What you will do
Search the entries below for "flatten" and copy each matching line.

---- Records provided

/-- GENERATION_BROADCAST (10 R268): a home directory or a cluster cache takes the new generation and acknowledges. -/
def execGenerationBroadcast (set unit gen : Nat) (s : State) : Out :=
  let s := if unit < 64 then s else s.modCluster (unit - 64) fun k => { k with gen := gen }
  let hit (a : Advance) : Bool := a.gfull % 256 == gen && a.await.contains unit
  let s := s.modSet set fun d =>
    match d.advances.findIdx? hit with
    | some i => { d with advances := d.advances.modify i fun a => { a with await := a.await.filter (· != unit) } }
    | none => d
  .next (if (s.set set).advances.any fun a => a.gfull % 256 == gen && a.await.isEmpty then s.post (.generationAdvanceDone set) else s)

/-- RESTAMP_REQUEST (10 R267): the home stamps the patch and the line's grant takes its generation; a line that its die held in E is
owned from then on (16 R381), and its watches wake (08 R210). A home that is the line's no longer refuses (15 R366). -/
def execRestampRequest (set line : Nat) (from_ : Sender) (s : State) : Out :=
  let cluster := from_.unit
  let ver := from_.ver
  if s.staleAt set line ver then .next (s.nackTo (ver / 16 - 1) (cluster / 64) 1 none (.restampRequest set line from_))
  else
    let s := s.stamp line
    let set := setOfPatch s.mode (line / 64)
    let die := cluster / 64
    let gains := (s.line line).st == .e && (s.line line).dies == regBit 8 die
    let s := s.modLine line fun e =>
      let e := { e with gen := s.unitGen set (s.homeDie set (192 * line)), req := none }
      if gains then { e with st := .m, owner := some die, cluster := some cluster } else e
    .next (if gains then s.wakeLine line else s)

/-- The stamp of a patch (10 R266). -/
def State.stampOf (s : State) (patch : Nat) : Nat := getD s.stamps patch (s.set (setOfPatch s.mode patch)).stampBase
/-- A stamp is newer than a recorded generation (10 R270). -/
def newer (stamp g : Nat) : Bool :=
  let k := (stamp + 256 - g % 256) % 256
  1 ≤ k && k ≤ 127

/-! ### Trace records (10 R258, R259) -/

/-- A range word. -/
def rangeWord (r : Nat × Nat) : Nat := r.1 + 2 ^ 40 * r.2
/-- A range from its word. -/
def rangeOf (w : Nat) : Nat × Nat := (bits w 0 40, bits w 40 24)

/-- Enters a patch in a list of ranges (10 R262); none when the list is full. A run longer than the 24 bits of its count can say goes on
growing here: the rule does not say what becomes of it (DESIGN CHOICE, log 102). -/
def enterPatch (rs : List (Nat × Nat)) (p : Nat) : Option (List (Nat × Nat)) :=
  if rs.any fun r => r.1 ≤ p && p < r.1 + r.2 then some rs
  else
    let below := rs.find? fun r => r.1 + r.2 == p
    let above := rs.find? fun r => r.1 == p + 1
    let rest := rs.filter fun r => some r != below && some r != above
    let new := ((below.map (·.1)).getD p, (below.map (·.2)).getD 0 + 1 + (above.map (·.2)).getD 0)
    if below.isNone && above.isNone && 60 ≤ rs.length then none
    else some (rest.filter (fun r => r.1 < new.1) ++ [new] ++ rest.filter (fun r => new.1 < r.1))

/-- FLAGS of a live record, VALID clear (10 Table 10-3). -/
def TraceRec.flags (t : TraceRec) : Nat :=
  (if t.rdovf then 2 else 0) + (if t.wrovf then 4 else 0) + (if t.impure then 8 else 0) + (if t.rerun then 16 else 0)

/-- TRACE_REPORT (10 R261 to R263). -/
def execTraceReport (blk patch : Nat) (wr : Bool) (icause pc : Nat) (s : State) : Out :=
  let s := match get? s.blocks blk with
    | some b => s.countCluster b.cluster 38 1
    | none => s
  .next (s.modBlock blk fun b =>
    { b with trace := b.trace.map fun t =>
        let t := if icause = 0 || t.impure then t else { t with impure := true, icause := icause, ipc := pc }
        if patch = noPatch then t
        else if wr then (match enterPatch t.wr patch with | some l => { t with wr := l } | none => { t with wrovf := true })
        else match enterPatch t.rd patch with | some l => { t with rd := l } | none => { t with rdovf := true } })

/-- The bytes of a list of ranges in a record of 60 entries. -/
def rangeBytes (rs : List (Nat × Nat)) : List Byte :=
  ((rs.take 60).map fun r => field (rangeWord r) 8).flatten ++ zeros (8 * (60 - min 60 rs.length))

/-- The maximal runs of the patches of some ranges that lie in none of some others (10 R273). -/
def orphaned (old new : List (Nat × Nat)) : List (Nat × Nat) :=
  let gone := ((old.map fun r => (List.range r.2).map (r.1 + ·)).flatten).filter fun p =>
    !new.any fun r => r.1 ≤ p && p < r.1 + r.2
  gone.foldl (fun l p =>
    match l.getLast? with
    | some r => if r.1 + r.2 = p then l.dropLast ++ [(r.1, r.2 + 1)] else l ++ [(p, 1)]
    | none => [(p, 1)]) []

/-- A traced block whose record cannot be written any more, its trace unit having been lost (10 R264): it counts as ended. -/
def State.recordLost (s : State) (blk : Nat) : State :=
  match get? s.blocks blk with
  | none => s
  | some b =>
    let s := s.modLaunch b.launch fun l => { (l.charge b.anchor false).unrecorded b.index with completed := l.completed + 1 }
    { s with blocks := del s.blocks blk }.post (.launchCompletion b.launch)

/-- BLOCK_RECORD_WRITE (10 R264, R273): the record is written, and only then does the anchor's count fall. -/
def execBlockRecordWrite (blk : Nat) (s : State) : Out :=
  match get? s.blocks blk with
  | none => .next s
  | some b =>
    match b.trace, get? s.launches b.launch with
    | some t, some l =>
      let flags := t.flags + (if b.spoiled then 0 else 1)
      let bytes := field b.index 4 ++ field flags 1 ++ field t.rd.length 1 ++ field t.wr.length 1 ++ field t.icause 1 ++
        field t.ipc 8 ++ field t.gfull 4 ++ zeros 4 ++ field l.id 8 ++ zeros 32 ++ rangeBytes t.rd ++ rangeBytes t.wr
      let s := s.writeVirt l.part (l.region + 1024 * (b.index + 1)) bytes
      let s := s.modLaunch b.launch fun l =>
        let l := l.charge b.anchor false
        { l with
          completed := l.completed + 1
          relaunch := l.relaunch.map fun r =>
            match r.old.find? fun x => x.1 == b.index with
            | some (_, some old) => { r with orphans := r.orphans ++ (orphaned old t.wr).map fun x =>
                (BitVec.ofNat 64 (rangeWord x), b.index, 0) }
            | some (_, none) => { r with orphans := r.orphans ++ [(0, b.index, 1)] }
            | none => r }
      let s := { s with blocks := del s.blocks blk }
      .next (s.post (.launchCompletion b.launch))
    | _, _ => .next s

/-- Writes the fields of a region header that a run changes (10 Table 10-2). -/
def State.headerState (s : State) (part region state : Nat) : State := s.writeVirt part (region + 4) (field state 4)

/-- The whole header at the acceptance of a TRACE launch (10 R260). -/
def State.writeHeader (s : State) (l : Launch) (desc : List Byte) (gfull : Nat) : State :=
  s.writeVirt l.part l.region
    (field 1 4 ++ field 1 4 ++ field (s.set (l.part / 4)).inst 4 ++ field gfull 4 ++ field l.blocks 4 ++ zeros 4 ++ field l.id 8 ++
      zeros 96 ++ desc ++ zeros 768)
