/-- A leaf is named. -/
def Names.leaf (x : Names) (e : TlbEntry) : Bool := x.hit e.part e.hi e.page (pagePatches e.level)

/-- Removes what is named from a die's walk pool, whose queued misses then begin, and from the TLBs of some of its clusters and cores. -/
def State.invalidate (s : State) (x : Names) (die : Nat) (cluster core : Nat → Bool) : State :=
  let walk (w : Walk) : Bool := x.hit w.part w.hi w.page 1
  let coreOf (k : Nat) (c : Core) : Core :=
    if dieOf k == die && core k then { c with tlb := c.tlb.filter fun e => !x.leaf e } else c
  let clusterOf (k : Nat) (c : Cluster) : Cluster :=
    if k / 64 == die && cluster k then
      { c with tlb := c.tlb.filter fun e => !x.leaf e, xlat := c.xlat.filter fun a => a.2.2.any fun e => !x.leaf e }
    else c
  let s := { s with cores := mapVals s.cores coreOf, clusters := mapVals s.clusters clusterOf }
  let s := s.modDie die fun d =>
    { d with walkCache := d.walkCache.filter fun e => !x.hit e.part e.hi e.page (pagePatches e.level)
             walks := d.walks.filter fun w => !walk w
             walkQ := d.walkQ.filter fun w => !walk w
             walkHeld := d.walkHeld.filter fun w => !walk w }
  s.startQueued die

/-- TLBI (13 R326): a release at its scope, then the removal; the other dies of a wider instance are told by messages, and the slot
idles until each has acknowledged. Of a core's or a cluster's scope the cluster's TLB and the die's walk pool lose the named entries
too, so that the next access translates afresh. -/
def execTlbi (k : BitVec 2) (sc : BitVec 3) (g : Bool) (b : Reg) (h : Bool) (a : Reg) (s : State) : Out :=
  issue { ok := sc != 0 && sc.toNat < 6, priv := 1, srcs := [(a.toNat, h), (b.toNat, g)], use := .visible } s fun s =>
    let va := (s.th.wv a).toNat
    let n := (s.th.wv b).toNat
    if k == 1 && (n = 0 || 1048576 < n) then s.fault 1 (s.th.wv b)
    else
      let x : Names := ⟨s.th.part, k.toNat, bitAt va 56, va % 2 ^ 56 / 12288, if k == 1 then n else 1⟩
      let here := s.hereCore
      let others := if sc.toNat < 4 then [] else (setDies s.mode (s.th.part / 4)).filter fun d => d != s.hereDie && !s.cutOff s.hereDie d
      let cl (k : Nat) : Bool := 2 < sc.toNat || k == clusterOf here
      let co (k : Nat) : Bool := match sc.toNat with
        | 1 => k == here
        | 2 => clusterOf k == clusterOf here
        | _ => true
      let ask (s : State) : Out := asking others.length (fun id s =>
        each others (fun d s => s.send s.hereDie d 1 32 false none
          (.errand (.invalidate d x.part x.kind x.hi x.page x.count s.here.ctx id))) (s.invalidate x s.hereDie cl co)) s
        fun _ s => .next ((if others.isEmpty then s.invalidate x s.hereDie cl co else s).retire 4)
      if s.th.quest == none then afterRelease sc.toNat s ask else ask s

/-- A mode's code (13 R327). -/
def bankModeOf (n : Nat) : BankMode :=
  match n with | 0 => .cache | 1 => .scratch | 2 => .fifo | _ => .context

/-- The modes in which a bank works or will work once the change under way on it is made; that of a bank about to change is given. -/
def Cluster.modesOf (k : Cluster) (bank : Nat) (mode : BankMode) (b : Nat) : List BankMode :=
  if b = bank then [mode]
  else nth k.modes b .cache :: ((k.drains.find? fun d => d.bank == b).map (·.mode)).toList

/-- What a change of a bank answers at once (13 R327, 15 R369), or none where the bank must first drain: 1 for a bank of
another partition's share or a change that 04 R95 forbids, 2 for a bank of a live block's allotment. R95 holds whichever of the changes
under way on other banks is made first. -/
def State.judgeBank (s : State) (cluster bank part : Nat) (mode : BankMode) : Option Nat :=
  let k := s.cluster cluster
  let count (p : List BankMode → Bool) : Nat := ((List.range 16).filter fun b => p (k.modesOf bank mode b)).length
  let own := nth k.owner bank none
  if own != none && own != some (part % 4) then some 1
  else if nth k.modes bank .cache == mode then some 0
  else if count (fun l => l.all (· == .context)) < 2 || 14 < count (fun l => l.contains .scratch) then some 1
  else if s.blocks.any fun x => x.2.cluster == cluster && x.2.banks.contains bank then some 2
  else none

/-- A bank begins to drain (15 R369, steps 1 and 3): a CONTEXT bank sends its lines back to memory. -/
def State.beginDrain (s : State) (cluster bank : Nat) : State :=
  let k := s.cluster cluster
  let lines := if nth k.modes bank .cache = .context then (k.l2bank.filter fun x => x.2 == bank).map (·.1) else []
  (each lines (fun x s => s.sendLine x .memory) s).post (.bankDrainDone cluster bank)

/-- A change of a bank reaches its cluster (13 R327): it is answered, or begins, or waits for an earlier change of the bank. -/
def State.bankAsked (s : State) (cluster bank : Nat) (d : Drain) : State :=
  let busy := (s.cluster cluster).drains.any fun q => q.bank == bank
  match (if busy then none else s.judgeBank cluster bank d.part d.mode) with
  | some st => s.tell (cluster / 64) d.ctx 2 32 fun h => .registerFill d.ctx d.reg d.tag (BitVec.ofNat 64 st) false 0 h 0
  | none =>
    let s := s.modCluster cluster fun k => { k with drains := k.drains ++ [d] }
    if busy then s else s.beginDrain cluster bank

/-- BMODE (13 R327): the change travels to its cluster; W[d] is filled when the bank works in its new mode. -/
def execBmode (g : Bool) (b : Reg) (h : Bool) (a d : Reg) (s : State) : Out :=
  issue { priv := 1, srcs := [(a.toNat, h), (b.toNat, g)], long := [d.toNat], use := .both, dst := [d.toNat] } s fun s =>
    let x := (s.th.wv a).toNat
    let y := (s.th.wv b).toNat
    let die := bits x 6 3
    let cluster := 64 * die + bits x 0 6
    if 2 ^ 13 ≤ x then s.fault 1 (s.th.wv a)
    else if 4 ≤ y then s.fault 1 (s.th.wv b)
    else if s.outside s.th.part die then s.fault 8 (s.th.wv a)
    else
      let th := s.th.emptyW d
      let s := { s with th := th }.retire 4
      .next (s.send s.hereDie die 1 32 false none
        (.errand (.bank cluster (bits x 9 4) y s.here.ctx d.toNat (th.etag d.toNat) s.hereCore s.th.part)))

--------

Result for this exercise
  ((rs.take 60).map fun r => field (rangeWord r) 8).flatten ++ zeros (8 * (60 - min 60 rs.length))
  let gone := ((old.map fun r => (List.range r.2).map (r.1 + ·)).flatten).filter fun p =>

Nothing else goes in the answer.